* [TASK DESCRIPTION] What appears from the first line of the data below through the line containing "t.regs = s.regs", both included, should be copied exactly, and nothing else.

━━━ SUPPLIED DATA

-- ==== Sys2Proof/Safety.lean ====
section
/-! DEFINITION. The terms that claims about the block use. -/

namespace Sys2Proof.Machine

/-- The addressed buffers of the block are in canonical form: trace ring, cullet buffer, slot image store, KEEP area. -/
def State.buffersWf (s : State) : Bool :=
  Memory.wf s.trace.ring && Memory.wf s.cullet.buf && Memory.wf s.slot.store && Memory.wf s.lehr.keep

/-- A part of the state: one field of State. -/
inductive Part where
  | pending
  | regs
  | wide
  | clk
  | pins
  | stations
  | spine
  | slot
  | shear
  | cullet
  | ctr
  | trace
  | stria
  | dl
  | lehr
  | ladder
  | notice
  | rings
  | bus
  | job
  | gather
  | mbx
  | cont
  | otp
  | gaf
  | rolsal
  | fresh
  deriving DecidableEq, Repr

/-- The part is the same in two states. -/
def Part.same (p : Part) (s t : State) : Prop :=
  match p with
  | .pending => t.pending = s.pending
  | .regs => t.regs = s.regs
  | .wide => t.wide = s.wide
  | .clk => t.clk = s.clk
  | .pins => t.pins = s.pins
  | .stations => t.stations = s.stations
  | .spine => t.spine = s.spine
  | .slot => t.slot = s.slot
  | .shear => t.shear = s.shear
  | .cullet => t.cullet = s.cullet
  | .ctr => t.ctr = s.ctr
  | .trace => t.trace = s.trace
  | .stria => t.stria = s.stria
  | .dl => t.dl = s.dl
  | .lehr => t.lehr = s.lehr
  | .ladder => t.ladder = s.ladder
  | .notice => t.notice = s.notice
  | .rings => t.rings = s.rings
  | .bus => t.bus = s.bus
  | .job => t.job = s.job
  | .gather => t.gather = s.gather
  | .mbx => t.mbx = s.mbx
  | .cont => t.cont = s.cont
  | .otp => t.otp = s.otp
  | .gaf => t.gaf = s.gaf
  | .rolsal => t.rolsal = s.rolsal
  | .fresh => t.fresh = s.fresh

/-- The bit of a part in the masks of the footprint lemmas; the queue, which no command changes, has none. -/
def Part.bit : Part → Nat
  | .pending => 0
  | .regs => 0x1
  | .wide => 0x2
  | .clk => 0x4
  | .pins => 0x8
  | .stations => 0x10
  | .spine => 0x20
  | .slot => 0x40
  | .shear => 0x80
  | .cullet => 0x100
  | .ctr => 0x200
  | .trace => 0x400
  | .stria => 0x800
  | .dl => 0x1000
  | .lehr => 0x2000
  | .ladder => 0x4000
  | .notice => 0x8000
  | .rings => 0x10000
  | .bus => 0x20000
  | .job => 0x40000
  | .gather => 0x80000
  | .mbx => 0x100000
  | .cont => 0x200000
  | .otp => 0x400000
  | .gaf => 0x800000
  | .rolsal => 0x1000000
  | .fresh => 0x2000000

━━━━━━

* [RESPONSE]
-- ==== Sys2Proof/Safety.lean ====
section
/-! DEFINITION. The terms that claims about the block use. -/

namespace Sys2Proof.Machine

/-- The addressed buffers of the block are in canonical form: trace ring, cullet buffer, slot image store, KEEP area. -/
def State.buffersWf (s : State) : Bool :=
  Memory.wf s.trace.ring && Memory.wf s.cullet.buf && Memory.wf s.slot.store && Memory.wf s.lehr.keep

/-- A part of the state: one field of State. -/
inductive Part where
  | pending
  | regs
  | wide
  | clk
  | pins
  | stations
  | spine
  | slot
  | shear
  | cullet
  | ctr
  | trace
  | stria
  | dl
  | lehr
  | ladder
  | notice
  | rings
  | bus
  | job
  | gather
  | mbx
  | cont
  | otp
  | gaf
  | rolsal
  | fresh
  deriving DecidableEq, Repr

/-- The part is the same in two states. -/
def Part.same (p : Part) (s t : State) : Prop :=
  match p with
  | .pending => t.pending = s.pending
  | .regs => t.regs = s.regs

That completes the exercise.